- _TASK DATA_
/-- A section rebuilt: each bit that LOAD wrote into an LK field is taken from the field (R124). -/
def Dev.rebuilt (d : Dev) (ty : Nat) (ws : List Word) : List Word :=
  match ty with
  | 1 => putAll ws [(1, 0, 14, d.ck.lenReg), (2, 0, 6, d.ck.lenReg / 16384), (3, 0, 2, d.ck.source),
      (3, 2, 1, b2n d.ck.tickOut), (4, 0, 13, d.ck.slip), (5, 0, 8, d.ck.refLoss), (6, 0, 14, d.ck.intakeLead),
      (13, 0, 10, d.kl.budget), (15, 0, 13, d.ar.limit)]
  | 2 => putAll ws ((List.range (holdCount ws)).flatMap fun i => d.holdFields ws i) ++ d.newHolds
  | 3 => putAll ws [(0, 4, 5, d.pk.nCh), (1, 0, 4, d.pk.sealedHold), (2, 0, 14, d.pk.intake),
      (3, 0, 7, d.pk.intake / 16384), (4, 0, 14, d.pk.pre), (5, 0, 14, d.pk.post), (6, 0, 1, b2n d.pk.descA),
      (6, 1, 1, b2n d.pk.descB)]
  | 4 => putAll ws ([(0, 4, 1, b2n d.rg.cfgAnchor), (1, 0, 4, d.rg.guestHold), (1, 4, 1, b2n d.rg.guestEn),
      (2, 0, 14, d.rg.gWords), (3, 0, 7, d.rg.gWords / 16384), (4, 0, 10, d.rg.keepMs), (5, 0, 14, d.rg.sleepMs),
      (7, 0, 10, d.rg.wakeMs)] ++ (List.range 16).map fun t =>
        let x := d.ks.tallies.getD t {}
        (8 + t, 0, 3, b2n x.declared + 2 * b2n x.portA + 4 * b2n x.portB))
  | 5 => putAll ws ((List.range 64).map fun n => (6 + n, 0, 3, (d.ev.srcs.getD n {}).targets))
  | _ => ws

/-- The CRC of the retained configuration as it now stands (R124, R150). -/
def Dev.cfgCrcNow (d : Dev) : Nat :=
  crc32 (cfgBytes ((List.range 5).map fun i => d.rebuilt (i + 1) (d.cf.sections.getD i [])) d.cf.pilotFw)

/-! ### Copies in turn (R114, R115) -/

/-- The outcome of a copy in its register. -/
def Dev.setReason (d : Dev) (id : CopyId) (r : Nat) : Dev :=
  match id with
  | .copyA => { d with cf := { d.cf with rsnA := r } }
  | .copyB => { d with cf := { d.cf with rsnB := r } }

/-- A header makes its copy a candidate, or leaves a reason (R114, R115). -/
def candidateOf (id : CopyId) (h : List Byte) : Option Candidate × Nat :=
  if !magicOk h then (none, 1)
  else if hdrSeq h = 0xFFFFFFFF then (none, 8)
  else (some { copy := id, seq := hdrSeq h, header := h }, 0x3FFF)

/-- The candidates in order: the higher sequence first, copy A first of equals (R114). -/
def orderCands : Option Candidate → Option Candidate → List Candidate
  | some a, some b => if a.seq < b.seq then [b, a] else [a, b]
  | some a, none => [a]
  | none, some b => [b]
  | none, none => []

/-- Candidates whose headers fail reasons 0x0002 or 0x0003 are rejected when their turn comes (R106). -/
def Dev.skipBad (d : Dev) : List Candidate → Dev
  | [] => { d with cf := { d.cf with cands := [] } }
  | c :: cs =>
    if headerReason c.header ≠ 0 then (d.setReason c.copy (headerReason c.header)).skipBad cs
    else { d with cf := { d.cf with cands := c :: cs } }

/-- LOAD reads the SFDP and the two headers (R104, R105, R114). -/
def Dev.readHeaders (d : Dev) (f : FlashId) (ha hb : List Byte) : Dev :=
  let (ca, ra) := candidateOf .copyA ha
  let (cb, rb) := candidateOf .copyB hb
  let cands := orderCands ca cb
  let d := { d with cf := { d.cf with sfdpOk := sfdpFound f.sfdp, read := flashRead f, rsnA := ra, rsnB := rb,
                                      firstCand := cands.head?.map Candidate.copy } }
  d.skipBad cands

/-- The tick starts as LOAD ends (R72): tick 0 at its slot 0. -/
def Dev.startTicks (d : Dev) (t : Nat) : Dev :=
  { d with ck := { d.ck with running := true, tick := t, slot := 0, curLen := d.ck.lenReg, nextLen := none,
                             setTick := none, deadline := d.ck.lenReg - d.ck.intakeLead, matched := false,
                             matchedNext := false, missed := 0, holdover := false, lastCheck := none, openEntries := [],
                             tickPin := if d.ck.tickOut then some false else none },
           rg := { d.rg with agreed := decide (d.cf.ringNodes = 0) } }

/-- LOAD ends: the CRC is computed and retained, the tick starts, and FILL begins (R123, R124, R72). -/
def Dev.endLoad (d : Dev) : Dev :=
  let crc := crc32 (cfgBytes d.cf.sections d.cf.pilotFw)
  let d := { d with cf := { d.cf with crc := crc, cands := [], loaded := true }, pw := { d.pw with retCrc := crc } }
  (d.startTicks 0).setMode .fill
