/-- PFAIL# counts as asserted: the pin, a lost clock, the TEST ball (R499, R500). -/
def Dev.pfail (d : Dev) : Bool := d.pw.pfailPin || d.pw.clockLost || d.pw.testHigh

/-- ON counts as high (R500). -/
def Dev.on (d : Dev) : Bool := d.pw.onPin && !d.pw.testHigh

/-- ON as the core sees it: the played level in a replay (R479). -/
def Dev.onSeen (d : Dev) : Bool :=
  match d.lb.replay with
  | some r => if d.pw.mode = .replay then r.on else d.on
  | none => d.on

/-- DEV_PWR (R155). -/
def Dev.regPwr (d : Dev) : Nat :=
  b2n d.onSeen + 2 * b2n d.pfail + 4 * b2n d.pw.offLatched + 8 * b2n d.pw.onLatched + 16 * b2n d.pw.inh
    + 32 * b2n d.pw.limpPin + 64 * b2n d.pw.sleepPending + 128 * d.pw.wakeSrc.code
    + 1024 * (match d.pw.wakePort with | .a => 0 | .b => 1) + 2048 * b2n d.pw.shortPath

/-- DEV_PSTAT (R292). Whether a pilot once woken still runs is the firmware's affair: a free value. -/
def Dev.regPstat (d : Dev) : Nat :=
  let busy := d.pl.cmdA.isSome || d.pl.cmdB.isSome
  let st := if d.pl.locked then 2 else b2n (busy || (d.pl.woken && Config.pilotStill d.now))
  st + 4 * b2n (d.lacksCode .a) + 8 * b2n (d.lacksCode .b) + 16 * b2n d.pl.nonce.isSome + 32 * d.pl.inbox.length

/-- The pending ring claims (R254). -/
def Dev.ringPend (d : Dev) : Nat := (d.cm.claims.map fun c => 2 ^ c.sem).sum

/-- A port's two configuration fields in one word (R186). -/
def PortSt.pcfg (p : PortSt) : Nat := p.clock + 256 * b2n p.oneS

/-- The filtered FRZ pair's code (R464). -/
def PairState.code : PairState → Nat
  | .idle => 0
  | .trig => 1
  | .bad => 2

/-- Words 0x1F0000 to 0x1F003F. Until LOAD ends the DEV_CFG registers hold their reset values (R125). -/
def Dev.regDev0 (d : Dev) (o : Nat) : Nat :=
  if o = 0 then 0x0E14
  else if o = 1 then 0x00B0
  else if o ≤ 5 then field Config.uid.toNat (14 * (o - 2)) 14
  else if o = 0x20 then
    if d.cf.loaded then
      d.cf.copySel + 4 * b2n d.cf.fallback + 8 * d.cf.read.proto + 32 * d.cf.cfClk + 128 * b2n d.cf.sfdpOk
        + 256 * b2n Config.ownerHash.isSome
    else 3
  else if o = 0x21 then (if d.cf.loaded then d.cf.rsnA else 0x3FFF)
  else if o = 0x22 then (if d.cf.loaded then d.cf.rsnB else 0x3FFF)
  else if 0x23 ≤ o ∧ o ≤ 0x25 then field d.cf.seq (14 * (o - 0x23)) 14
  else if 0x26 ≤ o ∧ o ≤ 0x28 then field d.cf.crc (14 * (o - 0x26)) 14
  else if o = 0x29 then d.cf.updState + 4 * d.cf.updTarget + 8 * (match d.cf.updOwner with | .a => 0 | .b => 1)
  else if o = 0x2A then d.cf.rsnU
  else if o = 0x30 then d.regMode
  else if o = 0x31 then d.regPwr
  else if o = 0x32 then d.pw.wakeEnSh
  else if o = 0x33 then d.pw.wakeTmrSh
  else if o = 0x34 then d.pw.wakeFails
  else if o = 0x35 then d.pw.bootT
  else 0

/-- Words 0x1F0040 to 0x1F03FF. -/
def Dev.regDev1 (d : Dev) (o : Nat) : Nat :=
  if o = 0x40 then d.pa.pcfg
  else if o = 0x41 then d.pb.pcfg
  else if o = 0x42 then d.pa.wrCode
  else if o = 0x43 then d.pb.wrCode
  else if o = 0x44 then d.pa.coll
  else if o = 0x45 then d.pb.coll
  else if o = 0x46 then d.pa.badCmd
  else if o = 0x47 then d.pb.badCmd
  else if o = 0x48 then d.pa.prst
  else if o = 0x49 then d.pb.prst
  else if o = 0x50 then d.cm.badRel
  else if o = 0x51 then d.cm.rstRel
  else if o = 0x52 then field d.ringPend 0 14
  else if o = 0x53 then field d.ringPend 14 2
  else if o = 0x54 then d.cm.ringTo
  else if o = 0x60 then d.regPstat
  else if o = 0x61 then d.pl.gateRef
  else if o = 0x62 then d.pl.svcFail
  else if o = 0x63 then d.pl.peerDrop
  else if o = 0x70 then d.hn.lockViol
  else if o = 0x71 then d.hn.credStall
  else if o = 0x72 then d.hn.credWho
  else if o = 0x80 then d.hn.pins.wake.cls + 8 * b2n d.hn.pins.wake.fault + 16 * d.hn.pins.wakeRatio
  else if o = 0x81 then d.hn.pins.vbats.cls + 8 * b2n d.hn.pins.vbats.fault
  else if o = 0x82 then twos 14 d.hn.pins.volts
  else if o = 0x83 then d.hn.pins.frzP.cls + 8 * d.hn.pins.frzN.cls + 64 * PairState.code d.hn.pins.pair + 256 * b2n d.hn.pins.frzFault
  else if o = 0x84 then d.hn.filtSh
  else if o = 0x85 then d.hn.faults
  else if o = 0x86 then d.hn.frzBad
  else if o = 0xA0 then d.hn.auditTick
  else if o = 0xA1 then field d.hn.auditFail 0 14
  else if o = 0xA2 then field d.hn.auditFail 14 7
  else if o = 0xA3 then d.hn.auditSum
  else if o = 0xA4 then d.hn.auditFails
  else if 0xC0 ≤ o ∧ o ≤ 0xE9 then (d.hn.audit.getD (o - 0xC0) 0#14).toNat
  else 0

/-- Words of the TT region (R83). -/
def Dev.regTt (d : Dev) (o : Nat) : Nat :=
  if o ≤ 3 then field d.ck.tick (14 * o) 14
  else if o ≤ 5 then field d.ck.slot (14 * (o - 4)) 14
  else if o ≤ 7 then field d.ck.lenReg (14 * (o - 6)) 14
  else if o ≤ 9 then field d.ck.curLen (14 * (o - 8)) 14
  else if o = 0x0A then d.ck.source + 4 * b2n d.ck.tickOut
  else if o = 0x0B then d.ck.slip
  else if o = 0x0C then d.ck.refLoss
  else if o = 0x0D then d.ck.intakeLead
  else if o ≤ 0x0F then field d.ck.deadline (14 * (o - 0x0E)) 14
  else if o = 0x10 then d.ck.active.code + 4 * b2n d.ck.holdover
  else if o = 0x11 then twos 14 d.ck.phase
  else if o = 0x12 then d.ck.refMiss
  else if o = 0x13 then d.ck.clamped
  else if o = 0x14 then d.ck.overruns
  else if o = 0x15 then d.ck.ovrOwner + 16 * d.ck.ovrEntry + 4096 * d.ck.ovrTt
  else if o = 0x16 then d.ck.swFrom + 4 * d.ck.swTo
  else if o ≤ 0x18 then field d.ck.swSlot (14 * (o - 0x17)) 14
  else if o ≤ 0x1C then field d.ck.swTick (14 * (o - 0x19)) 14
  else 0

/-- An error log entry as four words (R212). -/
def ErrEntry.words (e : ErrEntry) : List Word :=
  [wordOf e.addr 0, wd (field e.addr 14 7 + 128 * e.owner + 2048 * e.kind.code),
   wd (e.syndrome + 32 * b2n e.parity + 64 * e.locus.code + 512 * e.repeats), wd e.tick]

/-- Words of the ECC and SCR region (R219). -/
def Dev.regEcc (d : Dev) (o : Nat) : Nat :=
  if o = 0 then d.ar.rateSh
  else if o = 1 then d.ar.limit
  else if o = 2 then b2n d.ar.stripeEn
  else if o ≤ 0x0A then field (d.scrubBank ((o - 3) / 2)).bptr (14 * ((o - 3) % 2)) 14
  else if o = 0x0B then d.ar.sweeps
  else if o = 0x0C then d.ar.scrCorr
  else if o = 0x0D then d.ar.scrUncorr
  else if o = 0x0E then d.ar.suppr
  else if o = 0x0F then d.ar.repDrop
  else if o ≤ 0x11 then field d.ar.stripeAddr (14 * (o - 0x10)) 14
  else if o = 0x12 then
    b2n (match d.ar.stripe with | some j => !j.retire | none => false) + 2 * b2n (decide (d.ar.retState = 1))
      + 4 * d.ar.ranges.length
  else if o = 0x13 then d.ar.stripes
  else if o = 0x14 then d.ar.stripeFail
  else if o = 0x20 then d.ar.corr
  else if o = 0x21 then d.ar.uncorr
  else if o = 0x22 then d.pa.mAband
  else if o = 0x23 then d.pb.mAband
  else if o = 0x24 then d.pa.mEvict
  else if o = 0x25 then d.pb.mEvict
  else if o = 0x26 then d.pa.merge.length + 16 * d.pb.merge.length
  else if o = 0x27 then d.ar.spares.getD 0 0 + 16 * d.ar.spares.getD 1 0
  else if o = 0x28 then d.ar.spares.getD 2 0 + 16 * d.ar.spares.getD 3 0
  else if o = 0x29 then (d.ar.bankRet.map fun b => 2 ^ b).sum
  else if o = 0x2A then d.ar.retState
  else if o = 0x2B then d.ar.retPage
  else if o = 0x2C then d.pa.mRefuse
  else if o = 0x2D then d.pb.mRefuse
  else if o = 0x30 then d.ar.logHead + 64 * b2n d.ar.logWrapped
  else if o = 0x31 then d.ar.logOvw
  else if o = 0x38 then b2n d.ar.rawEn
  else if o = 0x39 ∨ o = 0x3A then field d.ar.rawAddr (14 * (o - 0x39)) 14
  else if o = 0x3B then d.ar.rawData
  else if o = 0x3C then d.ar.rawChk
  else if o = 0x3E then b2n d.ar.rawOp.isSome + 2 * d.ar.rawResult
  else if 0x40 ≤ o ∧ o ≤ 0x5F then
    (d.ar.retMap.getD (o - 0x40) {}).page + 8192 * b2n (d.ar.retMap.getD (o - 0x40) {}).inUse
  else if 0x100 ≤ o ∧ o ≤ 0x1FF then
    match d.ar.log.getD ((o - 0x100) / 4) none with
    | some e => (e.words.getD ((o - 0x100) % 4) 0#14).toNat
    | none => 0
  else 0
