/-! ### Divergences of a replay (R481) -/

/-- The played tick has a divergence; the first of the replay sets LOG_DIV and fires REPLAY_DIVERGED. -/
def Dev.diverge (d : Dev) (tick slot kind : Nat) (port : Port) : Dev :=
  match d.lb.replay with
  | none => d
  | some r =>
    let d := if r.divTick then d
      else { d with lb := { d.lb with divTicks := satInc 14 d.lb.divTicks,
                                      replay := some { r with divTick := true } } }
    if d.lb.diverged then d
    else
      let stop : Replay → Replay := fun r =>
        if d.lb.stopOnDiv && r.stopReason.isNone then { r with stopReason := some 7 } else r
      { d with lb := { d.lb with diverged := true, divTick := tick % 2 ^ 42, divSlot := slot, divKind := kind,
                                 divPort := decide (port = Port.b), replay := d.lb.replay.map stop } }.fire 52

/-! ### Words on the wire -/

/-- The number of a port in an output unit (R473). -/
def portNo : Port → Nat
  | .a => 0
  | .b => 1

/-- A driven word forms its output unit (R473), and in a replay is compared with the item played for it (R481). -/
def Dev.formDriven (d : Dev) (p : Port) (v : Driven) : Dev :=
  let s := d.slotAt v.driveAt
  let d := d.emitAt s 1 (portNo p + 2 * v.code) 0 v.data.toNat 0
  match (d.lb.replay.map Replay.expect).getD [] |>.find? fun e => decide (e.port = p) && decide (e.at' = v.driveAt) with
  | some e => if e.data = v.data ∧ e.code = v.code then d else d.diverge d.ck.tick s 1 p
  | none => d

/-- The items of R469 for one word: data, sidebands with the delta and the last flag, and the long delta. -/
def itemWords (data : Word) (code delta : Nat) (last : Bool) : List Word :=
  [data, wd (code + 4 * min delta 2047 + 8192 * b2n last)] ++ (if 2046 < delta then [wd delta] else [])

/-- The item of a driven word; of a word cut short only its low byte has crossed (R164, R469, log entry 88). -/
def Driven.item (v : Driven) : List Word :=
  if v.cut then itemWords (Word.ofHalves v.data.low 0#7) (v.code % 2) v.delta v.last
  else itemWords v.data v.code v.delta v.last

/-- The first byte of a word is driven: its unit, its item, and its touch (R178, R469, R473, R481). -/
def Dev.driveOut (d : Dev) (p : Port) (v : Driven) : Dev :=
  let d := ((d.formDriven p v).captureItem { port := p, addr := v.addr, words := v.item }).driveTouch p v
  d.modPort p fun x => { x with driven := x.driven.map fun u => if u = v then { u with done := true } else u }

/-- The transaction in flight ends (R164): what has not crossed the wire is discarded or abandoned. The words before it stand. -/
def Dev.endTx (d : Dev) (p : Port) : Dev :=
  d.modPort p fun x => { x with
    incoming := x.incoming.filter Incoming.live, rq := [], driven := x.driven.filter Driven.done,
    sfdpOut := x.sfdpOut.filter fun b => decide (b.2 ≤ d.now), touches := x.touches.filter Touch.real }

/-- A transaction begins: the one before it is over, and its RESET ENABLE is cleared (R159, R166). -/
def Dev.beginTx (d : Dev) (p : Port) : Dev :=
  (d.endTx p).modPort p fun x => { x with driven := [], sfdpOut := [], resetEnabled := false }

/-- A transaction begins, and its record is captured (R469). -/
def Dev.openTx (d : Dev) (p : Port) (cmd addr : Nat) (noItems : Bool) : Dev :=
  (d.beginTx p).captureHead p (wd (portKind p + 16 * cmd + 128 * b2n noItems) :: twoWords d.ck.slot ++ twoWords (addr % 2097152))

/-- The word address of a bus byte address (R161). -/
def wordAddr (bus : Nat) : Nat := field bus 1 21

/-- The word address after another in a burst (R163). -/
def nextAddr (a : Nat) : Nat := (a + 1) % 2097152

/-! ### Reads -/

/-- The reads of a burst (R163, R170): addresses in order, each with the slot in which its first byte is driven; CS# may cut the
last of them short (R164). -/
def readItems (a t : Nat) (first cut : Bool) : List Nat → List ReadItem
  | [] => []
  | x :: xs =>
    { addr := a, first := first, driveAt := t + x, delta := x, last := xs.isEmpty, cut := cut && xs.isEmpty }
      :: readItems (nextAddr a) (t + x) false cut xs

/-- A word that is to be driven: data and code as its read gave them. A live word of a replay forms no unit and no item, as if
that had been done. -/
def ReadItem.drive (i : ReadItem) (data : Word) (code slot : Nat) (done : Bool) : Driven :=
  { addr := i.addr, data := data, code := code, slot := slot, driveAt := i.driveAt, delta := i.delta, last := i.last,
    cut := i.cut, done := done }

/-- A word that needs no bank read: it is driven as it stands now. -/
def Dev.driveNow (d : Dev) (p : Port) (live : Bool) (i : ReadItem) (data : Word) (code : Nat) : Dev :=
  d.modPort p fun x => { x with driven := x.driven ++ [i.drive data code d.now (live && (d.pw.mode == .replay))] }

/-- The words that a port may read although the core serves no bank: of the DEV region in TEST (R138), and of the LOG region
as well in REPLAY (R480). -/
def Dev.sideRead (d : Dev) (a : Nat) : Bool :=
  let dev := decide (0x1F0000 ≤ a) && decide (a < 0x1F0040)
  let log := decide (0x1F2400 ≤ a) && decide (a < 0x1F2800)
  match d.pw.mode with
  | .test => dev
  | .replay => dev || log
  | _ => false

/-- A word of a READ where the core does not serve the port: a register's value, or not ready (R138, R154, R171, R480). -/
def Dev.sideWord (d : Dev) (p : Port) (i : ReadItem) : Dev :=
  if d.sideRead i.addr then
    let r := d.regRead p.party i.addr
    r.1.driveNow p true i r.2 0
  else d.driveNow p true i 0#14 3

/-- The port takes transactions: its supply is present and no reset holds it (R183, R503). -/
def Dev.portAlive (d : Dev) (p : Port) : Bool := (d.port p).vddio && (d.port p).ready

/-- A live transaction of a replay begins: the words that have been driven are gone, what the played port does goes on (R480). -/
def Dev.liveTx (d : Dev) (p : Port) : Dev := d.modPort p fun x => { x with driven := x.driven.filter fun v => !v.done }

- _EXERCISE DESCRIPTION_
Check each line of the records above, and copy those that hold the word "holdover".

- _ANSWER_
                             matchedNext := false, missed := 0, holdover := false, lastCheck := none, openEntries := [],
  else if o = 0x10 then d.ck.active.code + 4 * b2n d.ck.holdover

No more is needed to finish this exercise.